Setting up a Bi-Weekly Mortgage Plan

If you’re interested in potentially switching to a bi-weekly mortgage payment plan, contact the company that currently is in service of your mortgage loan. If your lender allows for bi-weekly payments, you’ll now be able to break up the one time monthly amount in half. If you are approved for the bi-weekly payments, there are some important things to note when starting off. Your bi-weekly payments won’t be added to your account until you’ve reached your full monthly payment amount, and you might have to pay the two half payments on top of the regular monthly payment during the first month. 

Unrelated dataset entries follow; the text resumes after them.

-- ==== Sys2Proof/Tests/Slice0.lean ====
section
/-! SUPPORT. Tests of the model. Expected results are from the spec's encodings and the vectors of
95_test_vectors.md (cited by table and row), never from the model; and a witness for the hypotheses of every statement. -/

namespace Sys2Proof.Tests

open Machine

/-! ## Helpers -/

/-- A small block: IN_CAP 8, OUT_CAP 16, LZ_WINDOW 4, LZ_MIN_MATCH 3. -/
def tiny : Config.Params := { inCap := 8, outCap := 16, lzWindow := 4, lzMinMatch := 3 }

/-- A small block right after reset, with an input loaded and SRC_LEN set. -/
def small (inp : List Byte) : State :=
  { State.resetWith tiny with
    inBuf := { cells := (List.range inp.length).zip inp, fills := [], base := 0 }
    srcLen := BitVec.ofNat 32 inp.length }

/-- The same with a command in flight and a wait. -/
def busyState (op : Opcode) (wait : Nat) : State :=
  { small [] with op := op, status := { busy := true, done := false, wbusy := false, errcode := .noError }, wait := wait }

/-- A state with a host program. -/
def withProg (s : State) (prog : List HostStep) : State := { s with host := { s.host with prog := prog } }

/-- The state after a command. -/
def after (i : Instr) (s : State) : State :=
  match exec i s with
  | .next t => t
  | .fault _ => s
  | .refused _ => s

/-- The state after a step. -/
def stepped (s : State) : State :=
  match step s with
  | .next t => t
  | .fault _ => s
  | .refused _ => s

/-- The state after a host access, and what it read. -/
def answer (s : State) (a : Access) : Option (State × Option Word) :=
  match s.access a with
  | .ok r => some r
  | .error _ => none

/-- What a host read returns, none for a bus error. -/
def readOf (s : State) (a : Access) : Option Word := (answer s a).bind (fun r => r.2)

/-- A state whose packer is set. -/
def packed (dstLen : Word) (pend pad : BitVec 3) (acc : Byte) : State :=
  { small [] with packer := { dstLen := dstLen, pend := pend, pad := pad, acc := acc } }

/-- A put of the low `n` bits of `v`. -/
def putOf (v : Word) (n : BitVec 6) (s : State) : State := { s with bpValue := v, bpNbits := n }

/-- "abcabc", and "aab". -/
def abcabc : List Byte := [0x61#8, 0x62#8, 0x63#8, 0x61#8, 0x62#8, 0x63#8]
def aab : List Byte := [0x61#8, 0x61#8, 0x62#8]

/-! ## Decoding: one word per command, written from 30_encoding.md R112 -/

theorem test_decode_nop : decode 0b00000000000000000000000000000000#32 = .ok .nop := by decide
theorem test_decode_bpPut : decode 0b00000000000000000000000000000001#32 = .ok .bpPut := by decide
theorem test_decode_bpFlush : decode 0b00000000000000000000000000000010#32 = .ok .bpFlush := by decide
theorem test_decode_bpClear : decode 0b00000000000000000000000000000011#32 = .ok .bpClear := by decide
theorem test_decode_buGet : decode 0b00000000000000000000000000000100#32 = .ok .buGet := by decide
theorem test_decode_buClear : decode 0b00000000000000000000000000000101#32 = .ok .buClear := by decide
theorem test_decode_rleRun : decode 0b00000000000000000000000000000110#32 = .ok .rleRun := by decide
theorem test_decode_rleEnc : decode 0b00000000000000000000000000000111#32 = .ok .rleEnc := by decide
theorem test_decode_hufEnc : decode 0b00000000000000000000000000001000#32 = .ok .hufEnc := by decide
theorem test_decode_lzFind : decode 0b00000000000000000000000000001001#32 = .ok .lzFind := by decide
theorem test_decode_lzEnc : decode 0b00000000000000000000000000001010#32 = .ok .lzEnc := by decide

/-- Reserved bits do not matter (R113). -/
theorem test_decode_reserved_bits : decode 0xFFFFFFF7#32 = .ok .rleEnc := by decide

/-- The reserved opcodes are refused by name (R115). -/
theorem test_decode_reserved :
    [0xB#32, 0xC#32, 0xD#32, 0xE#32, 0xF#32].map decode =
      [.error (.reservedOpcode 0xB#4), .error (.reservedOpcode 0xC#4), .error (.reservedOpcode 0xD#4),
       .error (.reservedOpcode 0xE#4), .error (.reservedOpcode 0xF#4)] := by decide

/-- The opcode table has the opcodes 0 to 10, and no two rows overlap. -/
theorem test_table_rows_disjoint :
    opTable.Pairwise (fun r q => r.pattern &&& (r.mask &&& q.mask) ≠ q.pattern &&& (r.mask &&& q.mask)) := by decide

/-! ## Well-formedness: each check refuses an ill-formed term -/

/-- The default and the test parameters are legal (00_scope.md R8). -/
theorem smoke_params_legal : Config.Params.default.legal ∧ tiny.legal := by decide

/-- Illegal parameters, each bound of 00_scope.md R8 broken once. -/
theorem smoke_params_illegal : ∀ p ∈ ([⟨0, 16, 4, 3⟩, ⟨1048577, 16, 4, 3⟩, ⟨8, 0, 4, 3⟩, ⟨8, 1048577, 4, 3⟩,
    ⟨8, 16, 0, 3⟩, ⟨8, 16, 65536, 3⟩, ⟨8, 16, 4, 0⟩, ⟨8, 16, 4, 256⟩] : List Config.Params), ¬ p.legal := by decide
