/-- The step of R379 a syndrome belongs to. -/
def synRank (syn : Nat) : Nat :=
  match syn with
  | 0x100 => 0 | 0x101 => 1 | 0x105 => 2 | 0x106 => 3 | 0x107 => 4 | 0x103 => 5 | 0x102 => 6 | 0x104 => 7 | 0x108 => 8
  | 0x109 => 9 | 0x10A => 10 | 0x10E => 11 | 0x10F => 11 | 0x10B => 12 | 0x10C => 13 | 0x10D => 14 | 0x110 => 15
  | 0x111 => 16 | 0x119 => 18 | 0x11A => 19 | 0x11B => 20 | 0x11F => 21
  | 0x112 => 30 | 0x113 => 31 | 0x114 => 32 | 0x118 => 33 | 0x11C => 34
  | _ => 40

def viol (syn field : Nat) (w3 : DWord) (det : Nat) : Viol := { key := synRank syn * 64 + field, syn, w3, det }

/-- The one reported (R379). -/
def firstViol (vs : List Viol) : Option Viol := bestBy (fun a b => decide (a.key < b.key)) vs

/-! ## Uses of operand fields -/

/-- A source field: its number (R386), the operand, how many registers it names, and the classes it allows. -/
structure SrcU where
  field : Nat
  src : Src
  words : Nat
  chan : Bool
  latch : Bool
  gOnly : Bool
  deriving DecidableEq, Repr

/-- A 32-bit value operand: x, g, latch or channel (R145). -/
def s32 (field : Nat) (src : Src) : SrcU := { field, src, words := 1, chan := true, latch := true, gOnly := false }
/-- A 64-bit value operand (R79, R388). -/
def s64 (field : Nat) (src : Src) : SrcU := { field, src, words := 2, chan := false, latch := true, gOnly := false }
def sW (w64 : Bool) (field : Nat) (src : Src) : SrcU := if w64 then s64 field src else s32 field src
/-- A value operand that takes no channel (memory, CURS, MTX, TILE and ASYNC fields, R388). -/
def sNoChan (words field : Nat) (src : Src) : SrcU := { field, src, words, chan := false, latch := words < 4, gOnly := false }
/-- The BASE of an address: x or g, no latch (R243, R388). -/
def sBase (words field : Nat) (src : Src) : SrcU := { field, src, words, chan := false, latch := false, gOnly := false }
/-- A g pair (R105, R315). -/
def sG (field : Nat) (src : Src) : SrcU := { field, src, words := 2, chan := false, latch := false, gOnly := true }

/-- A destination field. -/
structure DstU where
  field : Nat
  dst : Dst
  words : Nat
  chan : Bool
  xOnly : Bool
  /-- class 11 beside x, with WS (R275) -/
  wsNone : Bool := false
  deriving DecidableEq, Repr

def dW (w64 : Bool) (dst : Dst) : DstU := { field := 0, dst, words := if w64 then 2 else 1, chan := !w64, xOnly := false }

/-- A 32-bit destination that takes no channel: D of TKRD, CHCNT, TLSTAT and MPROG (R311, R315, R388). -/
def dNoChan (dst : Dst) : DstU := { field := 0, dst, words := 1, chan := false, xOnly := false }

/-- The cushion that feeds from stage + 1 of the same patch position (R51). -/
def nextStage (s : State) (c : Cushion) : Option Cushion :=
  s.cushions.find? (fun d => d.carpet == c.carpet && d.patch == c.patch && d.pos == c.pos && d.stage == c.stage + 1)
def prevStage (s : State) (c : Cushion) : Option Cushion :=
  s.cushions.find? (fun d => d.carpet == c.carpet && d.patch == c.patch && d.pos == c.pos && d.stage + 1 == c.stage)

/-- Declaration, partner and away checks of a channel operand (R388). -/
def chanViols (ex : Ex) (f : Fibre) (w : DWord) (field h : Nat) (push : Bool) : List Viol :=
  (if ex.car.ker.chMask.getLsbD h then [] else [viol 0x105 field w (field + 3 * 2 ^ 8 + h * 2 ^ 16)]) ++
  (if (if push then ex.cush.stage + 1 == ex.car.ker.stages else ex.cush.stage == 0)
    then [viol 0x106 field w (field + h * 2 ^ 8)] else []) ++
  (if f.away then [viol 0x107 field w 0] else [])

/-- Pair, quad and window checks of an x register field (R388). -/
def xViols (f : Fibre) (w : DWord) (field i words : Nat) : List Viol :=
  (if i % words = 0 then [] else [viol 0x103 field w field]) ++
  (if i + words ≤ 16 * f.winSize then [] else [viol 0x102 field w (field + (max i (16 * f.winSize)) * 2 ^ 8)])

/-- A g register field: pairs even, no use while away (R388). -/
def gViols (f : Fibre) (w : DWord) (field i words : Nat) : List Viol :=
  (if i % words = 0 then [] else [viol 0x103 field w field]) ++ (if f.away then [viol 0x107 field w 0] else [])

/-- The latch value of a lane (R83, R84). -/
def latchVal (ex : Ex) (i lane : Nat) : Option DWord := (ex.latches[i]?).bind (fun l => getD l.vals lane none)

def srcViols (ex : Ex) (f : Fibre) (w : DWord) (u : SrcU) : List Viol :=
  let bad : List Viol := [viol 0x101 u.field w u.field]
  match u.src with
  | .x i => if u.gOnly then bad else xViols f w u.field i.toNat u.words
  | .g i => if u.words = 4 then bad else gViols f w u.field i.toNat u.words
  | .b i =>
    if u.latch && !u.gOnly then
      (if (latchVal ex i.toNat f.lane).isNone then [viol 0x104 u.field w (u.field + i.toNat * 2 ^ 8)] else [])
    else bad
  | .h i _ => if u.chan then chanViols ex f w u.field i.toNat false else bad

/-- The checks of a destination field. DESIGN CHOICE (log entry 18): with WS 1 nothing is pushed, and of a channel's checks the
declaration and the away check remain, not that of the last stage. A destination that must be x may not be class 11, whatever WS is
(R244, R388), but for the results of CURS, which may with WS (R275). -/
def dstViols (ex : Ex) (f : Fibre) (w : DWord) (ws : Bool) (u : DstU) : List Viol :=
  let bad : List Viol := [viol 0x101 u.field w u.field]
  match u.dst with
  | .x i => xViols f w u.field i.toNat u.words
  | .g i => if u.xOnly then bad else gViols f w u.field i.toNat u.words
  | .h i =>
    if !u.chan || u.words != 1 then bad
    else if ws then (chanViols ex f w u.field i.toNat true).filter (fun v => v.syn != 0x106)
    else chanViols ex f w u.field i.toNat true
  | .none => if u.xOnly && !(ws && u.wsNone) then bad else []

/-- A resource field: 0 tl, 1 cv, 2 tk, 3 h (R386 row 0x0105). -/
structure ResU where
  field : Nat
  kind : Nat
  idx : Nat
  deriving DecidableEq, Repr

def resViols (ex : Ex) (f : Fibre) (w : DWord) (awayOk : Bool) (u : ResU) : List Viol :=
  let ok := match u.kind with
    | 0 => decide (u.idx < ex.car.ker.tiles)
    | 1 => decide (u.idx < ex.car.ker.cvs)
    | 2 => ex.car.ker.tokMask.getLsbD u.idx
    | _ => ex.car.ker.chMask.getLsbD u.idx
  (if ok then [] else [viol 0x105 u.field w (u.field + u.kind * 2 ^ 8 + u.idx * 2 ^ 16)]) ++
  (if f.away && !awayOk then [viol 0x107 u.field w 0] else [])

/-! ## The shape of an instruction -/

/-- The operand fields of an instruction and what its use needs. -/
structure Shape where
  srcs : List SrcU
  dst : Option DstU
  res : List ResU
  /-- cushion-held state that an away fibre may not use (R388, 0x0107) -/
  held : Bool
  /-- acts once for the whole frond (R381) -/
  whole : Bool
  /-- x registers it reads beside its source fields -/
  more : List SrcU := []
  /-- reads the sources of every occupied slot, whatever its guard (R185) -/
  across : Bool := false
  deriving DecidableEq, Repr

def shape (srcs : List SrcU) (dst : Option DstU) : Shape := { srcs, dst, res := [], held := false, whole := false }

/-- A lane of the instruction in execution: a member that does not trap, whether its guard is true, its operand values. -/
structure LaneIn where
  f : Fibre
  act : Bool
  vals : List DWord
  deriving DecidableEq, Repr

/-- Violations of an instruction that acts once for the whole frond: the first one, in every true slot (R381). -/
def wholeViols (whole : Bool) (info : List (LaneIn × Option Viol)) : List (LaneIn × Option Viol) :=
  match whole, info.findSome? (·.2) with
  | true, some v => info.map (fun p => (p.1, if p.1.act then some v else none))
  | _, _ => info

def shapeViols (ex : Ex) (f : Fibre) (w : DWord) (ws : Bool) (sh : Shape) : List Viol :=
  sh.srcs.flatMap (srcViols ex f w) ++
  (match sh.dst with | some d => dstViols ex f w ws d | none => []) ++
  sh.res.flatMap (resViols ex f w false) ++
  (if sh.held && f.away then [viol 0x107 0 w 0] else [])

/-- The channel entries that the source fields read, in the order A, B, C; `none` when a channel is empty (R85). -/
def chanReads (srcs : List SrcU) (chans : List (List ChanEntry)) : Option (List (Nat × ChanEntry) × List (List ChanEntry)) × Nat :=
  srcs.foldl (fun st u =>
    match st.1, u.src with
    | some (es, cs), .h i pop =>
      match getD cs i.toNat [] with
      | [] => (none, i.toNat)
      | e :: rest => (some (es ++ [(u.field, e)], if pop then setAt [] cs i.toNat rest else cs), st.2)
    | _, _ => st) (some ([], chans), 0)

/-- The value of a source operand in a lane, zero-extended; false-guard lanes read empty latches as zero (R84, R85). -/
def srcVal (ex : Ex) (f : Fibre) (ents : List (Nat × ChanEntry)) (u : SrcU) : DWord :=
  match u.src with
  | .x i => if u.words = 1 then zext (getX f i.toNat) else getX64 f i.toNat
  | .g i => if u.words = 1 then zext (getD ex.cush.g i.toNat 0) else pair64 (getD ex.cush.g i.toNat 0) (getD ex.cush.g (i.toNat + 1) 0)
  | .b i =>
    let v := (latchVal ex i.toNat f.lane).getD 0
    if u.words = 1 then zext (lo32 v) else v
  | .h _ _ =>
    match ents.find? (fun e => e.1 == u.field) with
    | some (_, e) => if e.mask.getLsbD f.lane then zext (getD e.words f.lane 0) else 0
    | none => 0

/-- The fibre's own registers that an instruction reads hold a poisoned word (R418). -/
def readBad (sh : Shape) (f : Fibre) : Bool :=
  !f.bad.isEmpty && (sh.srcs ++ sh.more).any (fun u => match u.src with
    | .x i => (List.range u.words).any (fun j => f.bad.contains (i.toNat + j))
    | _ => false)

/-- The true slots whose read of a poisoned word of the unified store is refused (R418): those of the fibres whose registers it lies in, or all
of them where the word is in a channel entry that they read or in a slot that each of them may read. -/
def poisonedLanes (ex : Ex) (sh : Shape) (ents : List (Nat × ChanEntry)) (acts : List LaneIn) : List LaneIn :=
  if ents.any (fun e => e.2.bad) || (sh.across && ex.lanes.any (readBad sh)) then acts else acts.filter (fun l => readBad sh l.f)

/-- What the body of an instruction leaves: the state and whether the run ends. -/
abbrev Body := State × Bool

/-- Precise traps of an instruction: each trapping fibre leaves its frond (R168, R382). -/
def applyTraps (s : State) (ex : Ex) (traps : List (Fibre × Viol)) : State :=
  traps.foldl (fun s t =>
    let p := fresh s
    takeTrap (splitOff p.1 ex.frond [t.1.fid] p.2 0) t.1.fid t.2.syn ex.pc t.2.w3 t.2.det) s
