/-- sin x and cos x for x in [0, 1], scaled by 2^p. -/
def sinCosFix (p x : Nat) : Int × Int :=
  let r := (List.range (p / 3 + 12)).foldl (fun (st : Int × Int × Nat) k =>
    let t := st.2.2 * x / (2 ^ p * (k + 1))
    let v : Int := t
    match (k + 1) % 4 with
    | 0 => (st.1, st.2.1 + v, t)
    | 1 => (st.1 + v, st.2.1, t)
    | 2 => (st.1, st.2.1 - v, t)
    | _ => (st.1 - v, st.2.1, t)) ((0 : Int), (2 ^ p : Int), 2 ^ p)
  (r.1, r.2.1)

/-- The fraction and integer part of a finite value scaled by 2^p: floor(v 2^p) split at 2^p. -/
def splitFix (p : Nat) (neg : Bool) (m : Nat) (e : Int) : Int × Nat :=
  let x : Int := if 0 ≤ e + p then (m : Int) * 2 ^ (e + p).toNat else (m / 2 ^ (-(e + p)).toNat : Nat)
  let lost := decide (e + p < 0) && decide (m % 2 ^ (-(e + p)).toNat ≠ 0)
  let z : Int := if neg then -x - (if lost then 1 else 0) else x
  (z / 2 ^ p, (z % 2 ^ p).toNat)

/-- 2^v for a finite v with |v| below 2^14: exact for integers, else with the inexactness bit. -/
def fvExp2 (p : Nat) (neg : Bool) (m : Nat) (e : Int) : FV :=
  let s := splitFix p neg m e
  if m = 0 ∨ 0 ≤ e ∨ m % 2 ^ (-e).toNat = 0 then .fin false 1 s.1
  else .fin false (2 * exp2Fix p s.2 + 1) (s.1 - p - 1)

/-- log2 of a positive finite value: exact for powers of two. -/
def fvLog2 (p : Nat) (m : Nat) (e : Int) : FV :=
  let n : Int := (m.log2 : Int) + e
  if m = 2 ^ m.log2 then .fin (decide (n < 0)) n.natAbs 0
  else
    let mm := m * 2 ^ p / 2 ^ m.log2
    let l : Int := (lnFix p mm * 2 ^ p / ln2Fix p : Nat)
    let v : Int := n * 2 ^ p + l
    .fin (decide (v < 0)) (2 * v.natAbs + 1) (-(p : Int) - 1)

/-- sin (π v) or cos (π v) for a finite v: exact where the value is 0 or ±1. -/
def fvSinPi (p0 : Nat) (cosine : Bool) (neg : Bool) (m : Nat) (e : Int) : FV :=
  -- small arguments keep their leading bits
  let p := p0 + (if m.log2 + e < 0 then (-(m.log2 + e)).toNat * 2 else 0)
  if m = 0 then (if cosine then .fin false 1 0 else .fin neg 0 0)
  else
    -- the argument modulo 2, in units of 2^-k
    let k := (-e).toNat
    let a0 : Nat := m * 2 ^ e.toNat % 2 ^ (k + 1)
    -- cosine as the sine a half-turn quarter on; the cosine is even, the sine odd
    let a : Nat := if cosine then (2 * a0 + 2 ^ k) % 2 ^ (k + 2) else 2 * a0
    let k := k + 1
    let neg := if cosine then false else neg
    let half := decide (2 ^ k ≤ a)
    let r := a % 2 ^ k
    let sgn := neg != half
    -- quarter turns of the remaining half
    if r = 0 then .fin (if cosine then false else neg) 0 0
    else if 2 * r = 2 ^ k then .fin sgn 1 0
    else
      let r := if 2 * r < 2 ^ k then r else 2 ^ k - r
      -- sin (π r / 2^k) with r / 2^k in (0, 1/2); above 1/4 through the cosine of the complement
      if 4 * r ≤ 2 ^ k then
        let x := piFix p * r / 2 ^ k
        .fin sgn (2 * (sinCosFix p x).1.natAbs + 1) (-(p : Int) - 1)
      else
        let x := piFix p * (2 ^ (k - 1) - r) / 2 ^ k
        .fin sgn (2 * (sinCosFix p x).2.natAbs + 1) (-(p : Int) - 1)

/-- 1/√a, with an inexactness bit, for a positive finite value (R160 FRSQ). -/
def fvRsqrt (n m : Nat) (e : Int) : FV :=
  let odd := (e % 2).toNat
  let x := m * 2 ^ odd
  let k := n + x.log2 + 4
  let r := natSqrt (2 ^ (2 * k) / x)
  .fin false (2 * r + (if r * r * x = 2 ^ (2 * k) then 0 else 1)) (-(k : Int) - (e - odd) / 2 - 1)

end Sys2Proof.Machine
end

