-- ==== Sys2Proof/Machine/Global.lean ====
section
/-! DEFINITION. Global memory instructions: LD, ST, ATOM, RED, the crust instructions, FENCE, PREF, CLINE, MIGRATE (R250 to
R263), and JOIN and SPAWN, which name an address (R179, R181). -/

namespace Sys2Proof.Machine

/-! ## The frame of a translated access (R245, R397) -/

abbrev Xs := List (DWord × Nat × Xlat)

/-- Each true slot's access in ascending order: a miss parks the fibre at the instruction, a failed check ends the carpet,
and the rest perform. The run ends when a member has left its frond. -/
def accessLanes (ex : Ex) (lanes : List LaneIn) (acc : LaneIn → Access) (perform : LaneIn → Xs → State → State) (s : State) : Body :=
  let acts := lanes.filter (·.act)
  let s := acts.foldl (fun s l =>
    match xlate s ex.core ex.car.asid (acc l) with
    | (s, .miss va) => parkMiss s ex l.f (acc l) va
    | (s, .fail e) => failFibre s l.f ex.pc e
    | (s, .ok xs) => perform l xs s) s
  (pump s, acts.any (fun l => ((getFrond s ex.frond.fr).map (fun f => !f.members.contains l.f.fid)).getD true))

def access (k : AccKind) (va : DWord) (n : Nat) (r w : Bool) : Access := { kind := k, va, n, r, w, x := false, crust := none }

/-- Park for room in the store counter; the instruction resumes at itself (R39). -/
def parkStoreRoom (s : State) (ex : Ex) (f : Fibre) : State :=
  parkFibre s ex.frond.fr f { at_ := some ex.pc, resume := ex.pc, wait := .storeRoom, join := 1, dstG := 0, dstK := 0 } id

/-- Park for one reply and resume at the next instruction. -/
def parkReply (s : State) (ex : Ex) (f : Fibre) (dstG : BitVec 16) (after : State → State) : State :=
  parkFibre s ex.frond.fr f { at_ := some ex.pc, resume := ex.pc + 8#64, wait := .reply, join := 1, dstG, dstK := 0 } after

/-- Granules of an x destination, none when only the latch is written. -/
def dstGran (ws : Bool) (d : Dst) (n : Nat) : BitVec 16 :=
  match d, ws with
  | .x i, false => granulesOf i.toNat n
  | _, _ => 0

def addLoad (s : State) (k : LoadKind) (f : Fibre) (core : Nat) (ws : Bool) (d : Dst) (sz : MSize) (acq : Option Scope)
    (places : List Place) : State × Nat :=
  let p := fresh s
  ({ p.1 with loads := p.1.loads ++ [{ id := p.2, kind := k, fid := f.fid, core, d := if ws then .none else d, size := sz, acq, places,
                                        bytes := List.replicate places.length none, fills := [] }] }, p.2)

/-- The scope at which the work of a fibre's release or fence is done. Once a fibre of its cushion has gone away, the acquires made there meet what
it releases at cushion and core scope, which takes the work of package scope (R225, R229, R233; DEDUCED, log entry 42). -/
def workScope (s : State) (f : Fibre) (sc : Scope) : Scope := effScope (f.away || roamedOf s f.cush) sc

/-- A scope that makes a marked write a held release (R246). -/
def relScope (s : State) (rel : Bool) (f : Fibre) (sc : Scope) : Option Scope :=
  if rel then (match workScope s f sc with | .cushion => none | s => some s) else none

/-- LD (R250). -/
def execLd (h : Hdr) (sz : MSize) (acq : Bool) (sc : Scope) (d : Dst) (base : Src) (imm : BitVec 24) (s : State) :
    Host.Outcome State Fault Refusal :=
  let h' := loadHdr h sz
  .next (frondExec (.ld h sz acq sc d base imm) h' (shape [sBase 2 6 base] (some (dData sz true d))) (fun _ _ _ => [])
    (fun ex lanes => accessLanes ex lanes
      (fun l => access .load (globalAddr (opv l.vals 0) imm.toInt) (sizeBytes sz) true false)
      (fun l xs s =>
        let ps := placesOf s xs
        let w := whoOf ex l.f (globalAddr (opv l.vals 0) imm.toInt)
        parkReply s ex l.f (dstGran h'.ws d (sizeWords sz)) (fun s =>
          let q := addLoad s .ld l.f ex.core h'.ws d sz (if acq then some (effScope l.f.away sc) else none) ps
          if mustHold q.1 w (placeLines ps) true then holdAccess q.1 w none 0 (placeLines ps) (.load q.2)
          else startLoad q.1 w q.2))) s)

/-- Perform or hold a counted write (R246, R251). -/
def storeOrHold (s : State) (w : Who) (rel : Option Scope) (ps : List Place) (bytes : List Byte) : State :=
  let lines := placeLines ps
  let s := metaDrop s w.core ps
  if rel.isSome || mustHold s w lines false then holdAccess (countUp s w.fid w.cush 1) w rel 1 lines (.store ps bytes)
  else
    let p := fresh s
    let r := performStore p.1 w p.2 false ps bytes
    if r.2 then countUp r.1 w.fid w.cush 1 else r.1

/-- ST (R251). -/
def execSt (h : Hdr) (sz : MSize) (rel : Bool) (sc : Scope) (data base : Src) (imm : BitVec 24) (s : State) :
    Host.Outcome State Fault Refusal :=
  .next (frondExec (.st h sz rel sc data base imm) h (shape [sData sz data, sBase 2 6 base] none) (fun _ _ _ => [])
    (fun ex lanes => accessLanes ex lanes
      (fun l => access .store (globalAddr (opv l.vals 1) imm.toInt) (sizeBytes sz) false true)
      (fun l xs s =>
        let va := globalAddr (opv l.vals 1) imm.toInt
        if 0xFFFF ≤ l.f.stcnt then parkStoreRoom s ex l.f
        else storeOrHold s (whoOf ex l.f va) (relScope s rel l.f sc) (placesOf s xs) (storeBytes l.f sz data (opv l.vals 0)))) s)

def ordAcq : Ord3 → Bool
  | .plain => false
  | _ => true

In the case where your lender might not offer a bi-weekly payment plan, you can always just put in a little bit extra towards those monthly payments to reap some of the same benefits. Any extra mortgage payments should be added for the loan principal, not the interest. 

Main takeaways to consider before confirming a bi-weekly payment plan:

  • Check with your lender to learn about a bi-weekly payment plan if available.
  • Make sure the additional payments you make go towards the principal, not interest. 
  • Look out for any prepayment penalties or additional fees. 

Which Option is Best for Me?

Before taking on a bi-weekly mortgage payment plan, ensure you have the cash available to make those extra payments. What debts do you have? What does your savings account look like? If you are qualified, you might end up paying your mortgage a lot sooner than you thought originally! Good luck!